A group of researchers from the University of Pennsylvania, Johns Hopkins University and Harvard University conducted the study. The study was supported by Bloomberg Philanthropies, which had “no role in the design and conduct of the study.”

Researchers analyzed the beverage price and sales data of 291 chain retailers in Philadelphia and bordering ZIP codes during the year before and after the city implemented the tax and compared the data with Baltimore, which does not have a beverage tax. Sales in Baltimore remained relatively unchanged during that time.

The study used data from 54 supermarkets, 20 mass merchandisers (such as Walmart) and 217 pharmacies, which accounted for the largest sources of sweetened beverage sales.

Sales dropped precipitously in areas of West, South, Southwest, Northeast and Northwest Philadelphia, but remained relatively unchanged in Center City and areas of lower North Philadelphia, the study found.

Sales skyrocketed in border ZIP codes in Bucks and Montgomery counties, and there was an uptick in sales outside the border of West Philadelphia in Lower Merion Township.

The study noted that supermarkets might have experienced larger sales decreases than other store types because they displayed more in-store signage about the tax, among other reasons.

The study also found no change in new monthly unemployment claims for industries most likely affected by the tax, such as supermarkets, 14 months after the tax was put into place.

The Penn Medicine study is among the largest studies of the city’s beverage tax and the first peer-reviewed study to examine the association between tax implementation and changes in beverage sales.

The study had its limitations, however.

The 291 stores included in the study reflected only 25% of taxed beverage ounces sold in Philadelphia. The study did not include restaurants or independent stores, nor data from New Jersey.

The study shows residents gulped down nearly a billion fewer ounces of sweetened drinks in 2017 compared with the previous year when there was no tax.

And while they were buying fewer sweetened beverages, they were paying more for them.

Consumers paid 1.6 cents per ounce more at pharmacies for sugary drinks in 2017 than they did in the previous year in Philadelphia, the study says. The price jumped 0.9 cents and 0.7 cents per ounce at mass merchandisers and supermarkets, respectively, during the same period, according to the study.

Christina A. Roberto, a co-author of the study, said the huge reduction in sales appeared to show progress in the fight against diseases associated with consuming sugary drinks “that are making us sick.”

“Sweetened beverage taxes are probably one of the most effective policies we can have to try to improve the health of our people,” said Roberto, a professor in the Department of Medical Ethics and Health Policy at the University of Pennsylvania Perelman School of Medicine.

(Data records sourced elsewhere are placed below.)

@[simp] theorem State.popIng_quiet (s : State) (f n : Nat) (bs : List Byte) : (s.popIng f n bs).2.quiet = s.quiet := by
  unfold State.popIng
  try simp only []
  repeat' (first | with_reducible rfl | (with_reducible apply ite_quiet) | (with_reducible apply quiet_foldl_fst <;> intros)
                 | (with_reducible apply quiet_foldl_snd <;> intros) | (with_reducible apply quiet_foldl <;> intros) | split)
  all_goals (try simp only [apply_ite State.quiet, ite_self])
  all_goals (try simp)
  all_goals (repeat' (first | with_reducible rfl | (with_reducible apply ite_quiet) | (with_reducible apply quiet_foldl_fst <;> intros)
                            | (with_reducible apply quiet_foldl_snd <;> intros) | (with_reducible apply quiet_foldl <;> intros) | split))
  all_goals (try simp)
  all_goals (repeat' (first | with_reducible rfl | (with_reducible apply ite_quiet) | (with_reducible apply quiet_foldl_fst <;> intros)
                            | (with_reducible apply quiet_foldl_snd <;> intros) | (with_reducible apply quiet_foldl <;> intros) | split))
  all_goals (try simp)

@[simp] theorem State.popWords_quiet (s : State) (f n : Nat) : (s.popWords f n).2.quiet = s.quiet := by
  unfold State.popWords
  try simp only []
  repeat' (first | with_reducible rfl | (with_reducible apply ite_quiet) | (with_reducible apply quiet_foldl_fst <;> intros)
                 | (with_reducible apply quiet_foldl_snd <;> intros) | (with_reducible apply quiet_foldl <;> intros) | split)
  all_goals (try simp only [apply_ite State.quiet, ite_self])
  all_goals (try simp)
  all_goals (repeat' (first | with_reducible rfl | (with_reducible apply ite_quiet) | (with_reducible apply quiet_foldl_fst <;> intros)
                            | (with_reducible apply quiet_foldl_snd <;> intros) | (with_reducible apply quiet_foldl <;> intros) | split))
  all_goals (try simp)
  all_goals (repeat' (first | with_reducible rfl | (with_reducible apply ite_quiet) | (with_reducible apply quiet_foldl_fst <;> intros)
                            | (with_reducible apply quiet_foldl_snd <;> intros) | (with_reducible apply quiet_foldl <;> intros) | split))
  all_goals (try simp)

@[simp] theorem State.fifoCycle_quiet (s : State) (f : Nat) (c : FifoOps) : (s.fifoCycle f c).quiet = s.quiet := by
  unfold State.fifoCycle
  try simp only []
  repeat' (first | with_reducible rfl | (with_reducible apply ite_quiet) | (with_reducible apply quiet_foldl_fst <;> intros)
                 | (with_reducible apply quiet_foldl_snd <;> intros) | (with_reducible apply quiet_foldl <;> intros) | split)
  all_goals (try simp only [apply_ite State.quiet, ite_self])
  all_goals (try simp)
  all_goals (repeat' (first | with_reducible rfl | (with_reducible apply ite_quiet) | (with_reducible apply quiet_foldl_fst <;> intros)
                            | (with_reducible apply quiet_foldl_snd <;> intros) | (with_reducible apply quiet_foldl <;> intros) | split))
  all_goals (try simp)
  all_goals (repeat' (first | with_reducible rfl | (with_reducible apply ite_quiet) | (with_reducible apply quiet_foldl_fst <;> intros)
                            | (with_reducible apply quiet_foldl_snd <;> intros) | (with_reducible apply quiet_foldl <;> intros) | split))
  all_goals (try simp)

@[simp] theorem State.fifoFlush_quiet (s : State) (f : Nat) (c : FifoOps) : (s.fifoFlush f c).quiet = s.quiet := by
  unfold State.fifoFlush
  try simp only []
  repeat' (first | with_reducible rfl | (with_reducible apply ite_quiet) | (with_reducible apply quiet_foldl_fst <;> intros)
                 | (with_reducible apply quiet_foldl_snd <;> intros) | (with_reducible apply quiet_foldl <;> intros) | split)
  all_goals (try simp only [apply_ite State.quiet, ite_self])
  all_goals (try simp)
  all_goals (repeat' (first | with_reducible rfl | (with_reducible apply ite_quiet) | (with_reducible apply quiet_foldl_fst <;> intros)
                            | (with_reducible apply quiet_foldl_snd <;> intros) | (with_reducible apply quiet_foldl <;> intros) | split))
  all_goals (try simp)
  all_goals (repeat' (first | with_reducible rfl | (with_reducible apply ite_quiet) | (with_reducible apply quiet_foldl_fst <;> intros)
                            | (with_reducible apply quiet_foldl_snd <;> intros) | (with_reducible apply quiet_foldl <;> intros) | split))
  all_goals (try simp)

@[simp] theorem State.dmaBegin_quiet (s : State) (n : Nat) : (s.dmaBegin n).quiet = s.quiet := by
  unfold State.dmaBegin
  try simp only []
  repeat' (first | with_reducible rfl | (with_reducible apply ite_quiet) | (with_reducible apply quiet_foldl_fst <;> intros)
                 | (with_reducible apply quiet_foldl_snd <;> intros) | (with_reducible apply quiet_foldl <;> intros) | split)
  all_goals (try simp only [apply_ite State.quiet, ite_self])
  all_goals (try simp)
  all_goals (repeat' (first | with_reducible rfl | (with_reducible apply ite_quiet) | (with_reducible apply quiet_foldl_fst <;> intros)
                            | (with_reducible apply quiet_foldl_snd <;> intros) | (with_reducible apply quiet_foldl <;> intros) | split))
  all_goals (try simp)
  all_goals (repeat' (first | with_reducible rfl | (with_reducible apply ite_quiet) | (with_reducible apply quiet_foldl_fst <;> intros)
                            | (with_reducible apply quiet_foldl_snd <;> intros) | (with_reducible apply quiet_foldl <;> intros) | split))
  all_goals (try simp)

@[simp] theorem State.dmaMove_quiet (s : State) (n k : Nat) : (s.dmaMove n k).quiet = s.quiet := by
  unfold State.dmaMove
  try simp only []
  repeat' (first | with_reducible rfl | (with_reducible apply ite_quiet) | (with_reducible apply quiet_foldl_fst <;> intros)
                 | (with_reducible apply quiet_foldl_snd <;> intros) | (with_reducible apply quiet_foldl <;> intros) | split)
  all_goals (try simp only [apply_ite State.quiet, ite_self])
  all_goals (try simp)
  all_goals (repeat' (first | with_reducible rfl | (with_reducible apply ite_quiet) | (with_reducible apply quiet_foldl_fst <;> intros)
                            | (with_reducible apply quiet_foldl_snd <;> intros) | (with_reducible apply quiet_foldl <;> intros) | split))
  all_goals (try simp)
  all_goals (repeat' (first | with_reducible rfl | (with_reducible apply ite_quiet) | (with_reducible apply quiet_foldl_fst <;> intros)
                            | (with_reducible apply quiet_foldl_snd <;> intros) | (with_reducible apply quiet_foldl <;> intros) | split))
  all_goals (try simp)

@[simp] theorem State.stacksRest_quiet (s : State) : (s.stacksRest).quiet = s.quiet := by
  unfold State.stacksRest
  try simp only []
  repeat' (first | with_reducible rfl | (with_reducible apply ite_quiet) | (with_reducible apply quiet_foldl_fst <;> intros)
                 | (with_reducible apply quiet_foldl_snd <;> intros) | (with_reducible apply quiet_foldl <;> intros) | split)
  all_goals (try simp only [apply_ite State.quiet, ite_self])
  all_goals (try simp)
  all_goals (repeat' (first | with_reducible rfl | (with_reducible apply ite_quiet) | (with_reducible apply quiet_foldl_fst <;> intros)
                            | (with_reducible apply quiet_foldl_snd <;> intros) | (with_reducible apply quiet_foldl <;> intros) | split))
  all_goals (try simp)
  all_goals (repeat' (first | with_reducible rfl | (with_reducible apply ite_quiet) | (with_reducible apply quiet_foldl_fst <;> intros)
                            | (with_reducible apply quiet_foldl_snd <;> intros) | (with_reducible apply quiet_foldl <;> intros) | split))
  all_goals (try simp)

@[simp] theorem State.swapDenied_quiet (s : State) : (s.swapDenied).quiet = s.quiet := by
  unfold State.swapDenied
  try simp only []
  repeat' (first | with_reducible rfl | (with_reducible apply ite_quiet) | (with_reducible apply quiet_foldl_fst <;> intros)
                 | (with_reducible apply quiet_foldl_snd <;> intros) | (with_reducible apply quiet_foldl <;> intros) | split)
  all_goals (try simp only [apply_ite State.quiet, ite_self])
  all_goals (try simp)
  all_goals (repeat' (first | with_reducible rfl | (with_reducible apply ite_quiet) | (with_reducible apply quiet_foldl_fst <;> intros)
                            | (with_reducible apply quiet_foldl_snd <;> intros) | (with_reducible apply quiet_foldl <;> intros) | split))
  all_goals (try simp)
  all_goals (repeat' (first | with_reducible rfl | (with_reducible apply ite_quiet) | (with_reducible apply quiet_foldl_fst <;> intros)
                            | (with_reducible apply quiet_foldl_snd <;> intros) | (with_reducible apply quiet_foldl <;> intros) | split))
  all_goals (try simp)

@[simp] theorem State.safeState_quiet (s : State) : (s.safeState).quiet = s.quiet := by
  unfold State.safeState
  try simp only []
  repeat' (first | with_reducible rfl | (with_reducible apply ite_quiet) | (with_reducible apply quiet_foldl_fst <;> intros)
                 | (with_reducible apply quiet_foldl_snd <;> intros) | (with_reducible apply quiet_foldl <;> intros) | split)
  all_goals (try simp only [apply_ite State.quiet, ite_self])
  all_goals (try simp)
  all_goals (repeat' (first | with_reducible rfl | (with_reducible apply ite_quiet) | (with_reducible apply quiet_foldl_fst <;> intros)
                            | (with_reducible apply quiet_foldl_snd <;> intros) | (with_reducible apply quiet_foldl <;> intros) | split))
  all_goals (try simp)
  all_goals (repeat' (first | with_reducible rfl | (with_reducible apply ite_quiet) | (with_reducible apply quiet_foldl_fst <;> intros)
                            | (with_reducible apply quiet_foldl_snd <;> intros) | (with_reducible apply quiet_foldl <;> intros) | split))
  all_goals (try simp)

@[simp] theorem State.enterSafe_quiet (s : State) : (s.enterSafe).quiet = s.quiet := by
  unfold State.enterSafe
  try simp only []
  repeat' (first | with_reducible rfl | (with_reducible apply ite_quiet) | (with_reducible apply quiet_foldl_fst <;> intros)
                 | (with_reducible apply quiet_foldl_snd <;> intros) | (with_reducible apply quiet_foldl <;> intros) | split)
  all_goals (try simp only [apply_ite State.quiet, ite_self])
  all_goals (try simp)
  all_goals (repeat' (first | with_reducible rfl | (with_reducible apply ite_quiet) | (with_reducible apply quiet_foldl_fst <;> intros)
                            | (with_reducible apply quiet_foldl_snd <;> intros) | (with_reducible apply quiet_foldl <;> intros) | split))
  all_goals (try simp)
  all_goals (repeat' (first | with_reducible rfl | (with_reducible apply ite_quiet) | (with_reducible apply quiet_foldl_fst <;> intros)
                            | (with_reducible apply quiet_foldl_snd <;> intros) | (with_reducible apply quiet_foldl <;> intros) | split))
  all_goals (try simp)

Frequent consumption of sugary beverages is associated with numerous diseases, including obesity, type 2 diabetes, kidney diseases and more, according to the Centers for Disease Control and Prevention. Many of these diseases already plague the African-American community.

The consumption of sugary beverages is higher among Blacks of all ages (young people, adolescents and adults), according to the CDC.

The study did not analyze economic or racial groups and their buying habits, but Roberto believed the findings could show that the policy benefits low-income people.

By purchasing fewer sugary beverages, low-income people will have more money in their pockets and reduce health risks associated with consumption of the drinks, as well as benefit from the new city programs, Roberto said.

“If low-income individuals are not spending that money on sugary drinks and they’re not buying other non-taxed beverages, they are actually saving money,” Roberto said.